Work to be completed
Restate verbatim the span of lines below between the line with "(s.set (PRT_PROFILE_PENDING n) 1).setFePort" and the line with "(hd : dataless (bits data 0 3) = true)", including those two lines, and only that span.

Extracted entries
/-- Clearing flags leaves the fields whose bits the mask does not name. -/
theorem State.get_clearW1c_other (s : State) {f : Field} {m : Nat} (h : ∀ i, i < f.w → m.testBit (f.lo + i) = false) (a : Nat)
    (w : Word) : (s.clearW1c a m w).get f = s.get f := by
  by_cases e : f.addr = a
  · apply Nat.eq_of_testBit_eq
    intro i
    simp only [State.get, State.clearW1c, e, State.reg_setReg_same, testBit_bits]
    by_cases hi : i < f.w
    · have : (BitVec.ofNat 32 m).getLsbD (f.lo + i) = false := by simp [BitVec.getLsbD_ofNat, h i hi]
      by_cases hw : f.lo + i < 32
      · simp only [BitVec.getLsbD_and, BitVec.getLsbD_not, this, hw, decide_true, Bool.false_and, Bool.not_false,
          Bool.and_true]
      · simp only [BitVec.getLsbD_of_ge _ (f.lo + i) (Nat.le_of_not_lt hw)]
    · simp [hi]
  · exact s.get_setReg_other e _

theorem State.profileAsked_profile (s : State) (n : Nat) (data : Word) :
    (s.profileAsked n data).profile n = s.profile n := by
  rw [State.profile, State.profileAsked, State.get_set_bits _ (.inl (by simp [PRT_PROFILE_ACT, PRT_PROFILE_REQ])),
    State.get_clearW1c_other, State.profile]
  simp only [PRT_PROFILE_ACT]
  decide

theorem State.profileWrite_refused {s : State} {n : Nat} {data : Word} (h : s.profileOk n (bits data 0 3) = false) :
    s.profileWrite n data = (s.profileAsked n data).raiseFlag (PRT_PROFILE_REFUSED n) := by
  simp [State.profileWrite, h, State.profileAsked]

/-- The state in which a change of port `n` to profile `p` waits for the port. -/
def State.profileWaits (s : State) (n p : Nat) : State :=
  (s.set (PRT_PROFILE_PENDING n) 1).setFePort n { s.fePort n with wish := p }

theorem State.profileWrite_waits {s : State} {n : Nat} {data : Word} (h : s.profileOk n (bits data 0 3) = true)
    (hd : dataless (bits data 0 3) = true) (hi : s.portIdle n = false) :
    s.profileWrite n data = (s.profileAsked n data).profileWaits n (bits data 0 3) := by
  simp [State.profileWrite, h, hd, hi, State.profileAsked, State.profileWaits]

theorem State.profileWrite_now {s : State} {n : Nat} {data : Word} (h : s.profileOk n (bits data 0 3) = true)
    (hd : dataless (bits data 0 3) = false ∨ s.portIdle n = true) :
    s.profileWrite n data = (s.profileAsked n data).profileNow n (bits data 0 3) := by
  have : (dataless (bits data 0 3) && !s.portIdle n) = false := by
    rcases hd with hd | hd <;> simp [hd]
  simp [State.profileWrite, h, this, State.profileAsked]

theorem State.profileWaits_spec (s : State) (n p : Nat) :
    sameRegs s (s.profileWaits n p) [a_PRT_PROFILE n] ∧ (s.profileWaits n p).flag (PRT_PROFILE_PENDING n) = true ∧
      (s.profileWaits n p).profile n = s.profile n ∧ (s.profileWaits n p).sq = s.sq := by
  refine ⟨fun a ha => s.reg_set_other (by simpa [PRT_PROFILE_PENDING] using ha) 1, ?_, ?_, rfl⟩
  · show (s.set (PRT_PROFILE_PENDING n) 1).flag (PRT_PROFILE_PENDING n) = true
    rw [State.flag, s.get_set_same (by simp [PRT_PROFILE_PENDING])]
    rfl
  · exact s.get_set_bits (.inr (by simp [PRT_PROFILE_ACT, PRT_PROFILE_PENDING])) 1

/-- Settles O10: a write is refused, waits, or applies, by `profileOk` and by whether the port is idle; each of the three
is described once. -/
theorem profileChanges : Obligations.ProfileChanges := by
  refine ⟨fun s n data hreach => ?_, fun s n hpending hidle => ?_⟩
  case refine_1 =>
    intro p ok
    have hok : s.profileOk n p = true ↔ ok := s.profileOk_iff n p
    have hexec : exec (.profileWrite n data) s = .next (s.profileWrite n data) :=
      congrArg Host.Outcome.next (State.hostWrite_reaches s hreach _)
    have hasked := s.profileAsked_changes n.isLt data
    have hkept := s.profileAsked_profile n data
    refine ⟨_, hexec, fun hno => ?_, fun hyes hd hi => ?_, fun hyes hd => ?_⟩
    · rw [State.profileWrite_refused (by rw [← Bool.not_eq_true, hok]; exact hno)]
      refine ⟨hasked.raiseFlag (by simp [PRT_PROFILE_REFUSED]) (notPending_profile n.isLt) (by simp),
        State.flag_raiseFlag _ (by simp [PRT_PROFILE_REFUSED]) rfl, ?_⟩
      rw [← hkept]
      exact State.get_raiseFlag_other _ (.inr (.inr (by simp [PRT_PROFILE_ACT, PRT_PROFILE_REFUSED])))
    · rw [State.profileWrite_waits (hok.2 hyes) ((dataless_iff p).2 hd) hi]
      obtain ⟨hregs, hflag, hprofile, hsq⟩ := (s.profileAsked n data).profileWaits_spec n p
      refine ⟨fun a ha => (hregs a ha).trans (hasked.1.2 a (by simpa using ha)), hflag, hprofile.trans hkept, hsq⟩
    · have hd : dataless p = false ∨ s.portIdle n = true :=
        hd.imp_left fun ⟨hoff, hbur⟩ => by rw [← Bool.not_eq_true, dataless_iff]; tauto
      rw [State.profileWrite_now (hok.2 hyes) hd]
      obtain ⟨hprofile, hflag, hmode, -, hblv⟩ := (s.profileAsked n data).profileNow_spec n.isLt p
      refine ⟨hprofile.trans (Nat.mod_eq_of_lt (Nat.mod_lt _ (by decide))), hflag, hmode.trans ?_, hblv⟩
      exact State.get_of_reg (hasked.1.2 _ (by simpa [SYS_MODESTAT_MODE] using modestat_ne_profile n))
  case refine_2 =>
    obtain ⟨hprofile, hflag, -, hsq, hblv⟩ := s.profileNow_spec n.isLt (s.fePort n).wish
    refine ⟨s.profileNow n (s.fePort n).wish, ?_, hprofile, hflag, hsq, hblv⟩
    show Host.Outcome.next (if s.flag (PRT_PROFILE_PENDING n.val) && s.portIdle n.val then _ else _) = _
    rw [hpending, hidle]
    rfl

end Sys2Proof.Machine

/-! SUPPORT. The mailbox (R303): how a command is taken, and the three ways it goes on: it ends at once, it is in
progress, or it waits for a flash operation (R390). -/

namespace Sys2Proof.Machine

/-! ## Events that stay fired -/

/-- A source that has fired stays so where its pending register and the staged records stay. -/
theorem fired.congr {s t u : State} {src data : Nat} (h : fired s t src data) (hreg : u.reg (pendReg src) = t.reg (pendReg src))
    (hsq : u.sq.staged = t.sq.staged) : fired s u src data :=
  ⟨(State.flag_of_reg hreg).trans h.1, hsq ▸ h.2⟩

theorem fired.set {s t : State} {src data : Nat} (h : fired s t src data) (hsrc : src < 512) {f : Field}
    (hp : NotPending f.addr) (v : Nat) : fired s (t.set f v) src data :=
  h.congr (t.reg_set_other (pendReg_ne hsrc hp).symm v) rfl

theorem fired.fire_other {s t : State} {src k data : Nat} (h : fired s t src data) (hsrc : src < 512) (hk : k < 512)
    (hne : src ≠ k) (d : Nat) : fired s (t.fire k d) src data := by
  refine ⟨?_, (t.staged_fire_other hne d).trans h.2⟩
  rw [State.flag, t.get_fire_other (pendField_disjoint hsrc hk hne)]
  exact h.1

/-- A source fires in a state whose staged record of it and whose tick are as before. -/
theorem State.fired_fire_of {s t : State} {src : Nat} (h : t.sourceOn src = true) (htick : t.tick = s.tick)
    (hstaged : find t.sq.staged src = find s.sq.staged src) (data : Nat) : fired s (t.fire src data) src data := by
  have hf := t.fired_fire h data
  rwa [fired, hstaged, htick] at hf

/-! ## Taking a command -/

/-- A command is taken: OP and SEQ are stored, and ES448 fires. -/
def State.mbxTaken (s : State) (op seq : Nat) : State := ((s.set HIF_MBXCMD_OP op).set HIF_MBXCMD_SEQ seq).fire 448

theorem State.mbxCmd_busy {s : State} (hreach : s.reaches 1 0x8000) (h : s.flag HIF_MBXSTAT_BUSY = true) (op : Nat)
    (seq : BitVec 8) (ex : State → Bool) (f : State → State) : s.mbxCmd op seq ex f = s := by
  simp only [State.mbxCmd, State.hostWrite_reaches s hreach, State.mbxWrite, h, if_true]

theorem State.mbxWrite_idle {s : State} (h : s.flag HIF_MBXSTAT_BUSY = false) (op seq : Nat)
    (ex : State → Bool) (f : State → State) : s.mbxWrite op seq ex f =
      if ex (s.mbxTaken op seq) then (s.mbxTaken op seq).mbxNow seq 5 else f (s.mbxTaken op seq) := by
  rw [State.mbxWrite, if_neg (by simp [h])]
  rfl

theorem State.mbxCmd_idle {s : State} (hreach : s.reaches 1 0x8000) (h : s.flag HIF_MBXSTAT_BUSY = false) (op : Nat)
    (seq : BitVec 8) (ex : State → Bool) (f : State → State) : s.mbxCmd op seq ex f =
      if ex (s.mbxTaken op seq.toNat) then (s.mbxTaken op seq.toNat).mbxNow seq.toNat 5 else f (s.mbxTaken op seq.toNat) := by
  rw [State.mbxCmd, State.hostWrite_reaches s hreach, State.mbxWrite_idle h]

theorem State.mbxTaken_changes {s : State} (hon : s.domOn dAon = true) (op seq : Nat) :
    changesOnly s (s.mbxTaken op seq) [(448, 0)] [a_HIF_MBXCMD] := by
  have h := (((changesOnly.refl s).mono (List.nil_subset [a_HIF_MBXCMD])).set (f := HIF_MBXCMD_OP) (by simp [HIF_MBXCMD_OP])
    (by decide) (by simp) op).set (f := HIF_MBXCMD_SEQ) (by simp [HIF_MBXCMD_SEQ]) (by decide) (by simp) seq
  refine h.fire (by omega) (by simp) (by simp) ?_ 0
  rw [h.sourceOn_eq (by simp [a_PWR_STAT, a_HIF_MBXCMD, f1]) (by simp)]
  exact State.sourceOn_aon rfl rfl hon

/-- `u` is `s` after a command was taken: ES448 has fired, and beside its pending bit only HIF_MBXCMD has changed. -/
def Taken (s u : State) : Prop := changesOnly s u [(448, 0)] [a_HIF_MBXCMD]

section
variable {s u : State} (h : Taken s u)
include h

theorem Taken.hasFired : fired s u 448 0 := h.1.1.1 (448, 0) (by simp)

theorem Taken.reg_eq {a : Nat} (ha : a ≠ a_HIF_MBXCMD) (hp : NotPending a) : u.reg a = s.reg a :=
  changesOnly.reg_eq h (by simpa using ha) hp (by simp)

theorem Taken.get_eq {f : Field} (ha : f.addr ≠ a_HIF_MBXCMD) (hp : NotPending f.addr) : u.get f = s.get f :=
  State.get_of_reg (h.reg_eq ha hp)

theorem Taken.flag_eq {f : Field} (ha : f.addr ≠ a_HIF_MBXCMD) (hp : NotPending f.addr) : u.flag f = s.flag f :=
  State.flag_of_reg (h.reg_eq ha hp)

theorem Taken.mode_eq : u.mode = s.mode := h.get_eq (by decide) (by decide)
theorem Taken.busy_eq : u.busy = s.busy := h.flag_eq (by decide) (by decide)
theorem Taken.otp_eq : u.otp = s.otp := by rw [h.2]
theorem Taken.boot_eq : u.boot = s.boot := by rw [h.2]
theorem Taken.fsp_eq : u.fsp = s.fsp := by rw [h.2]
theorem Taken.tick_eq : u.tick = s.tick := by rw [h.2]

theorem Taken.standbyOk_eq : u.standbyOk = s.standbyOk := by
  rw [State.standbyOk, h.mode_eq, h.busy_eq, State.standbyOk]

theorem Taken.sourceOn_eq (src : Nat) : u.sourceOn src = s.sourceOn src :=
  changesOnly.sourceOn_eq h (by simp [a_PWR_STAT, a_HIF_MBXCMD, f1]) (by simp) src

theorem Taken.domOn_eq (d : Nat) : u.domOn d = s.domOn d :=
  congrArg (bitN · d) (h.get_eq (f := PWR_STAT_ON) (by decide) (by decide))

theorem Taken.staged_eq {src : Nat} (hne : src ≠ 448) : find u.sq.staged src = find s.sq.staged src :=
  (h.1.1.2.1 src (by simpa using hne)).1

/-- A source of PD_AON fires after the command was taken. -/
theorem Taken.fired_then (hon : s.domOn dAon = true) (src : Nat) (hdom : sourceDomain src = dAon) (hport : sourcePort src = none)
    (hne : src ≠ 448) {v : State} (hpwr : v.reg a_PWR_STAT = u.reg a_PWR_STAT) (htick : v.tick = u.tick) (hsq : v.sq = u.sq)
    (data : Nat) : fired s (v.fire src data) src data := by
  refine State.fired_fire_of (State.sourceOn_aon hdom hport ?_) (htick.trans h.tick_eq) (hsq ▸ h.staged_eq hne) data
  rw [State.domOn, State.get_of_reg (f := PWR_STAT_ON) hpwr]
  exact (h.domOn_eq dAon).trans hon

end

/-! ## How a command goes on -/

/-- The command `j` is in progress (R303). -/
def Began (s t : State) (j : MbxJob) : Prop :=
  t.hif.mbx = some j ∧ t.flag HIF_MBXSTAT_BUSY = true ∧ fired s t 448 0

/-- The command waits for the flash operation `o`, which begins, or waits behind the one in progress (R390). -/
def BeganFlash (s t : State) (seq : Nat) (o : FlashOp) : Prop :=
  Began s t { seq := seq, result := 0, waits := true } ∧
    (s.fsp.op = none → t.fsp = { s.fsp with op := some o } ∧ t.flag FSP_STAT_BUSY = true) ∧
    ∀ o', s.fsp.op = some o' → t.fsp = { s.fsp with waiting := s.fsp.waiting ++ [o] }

Output below
  (s.set (PRT_PROFILE_PENDING n) 1).setFePort n { s.fePort n with wish := p }

theorem State.profileWrite_waits {s : State} {n : Nat} {data : Word} (h : s.profileOk n (bits data 0 3) = true)
    (hd : dataless (bits data 0 3) = true) (hi : s.portIdle n = false) :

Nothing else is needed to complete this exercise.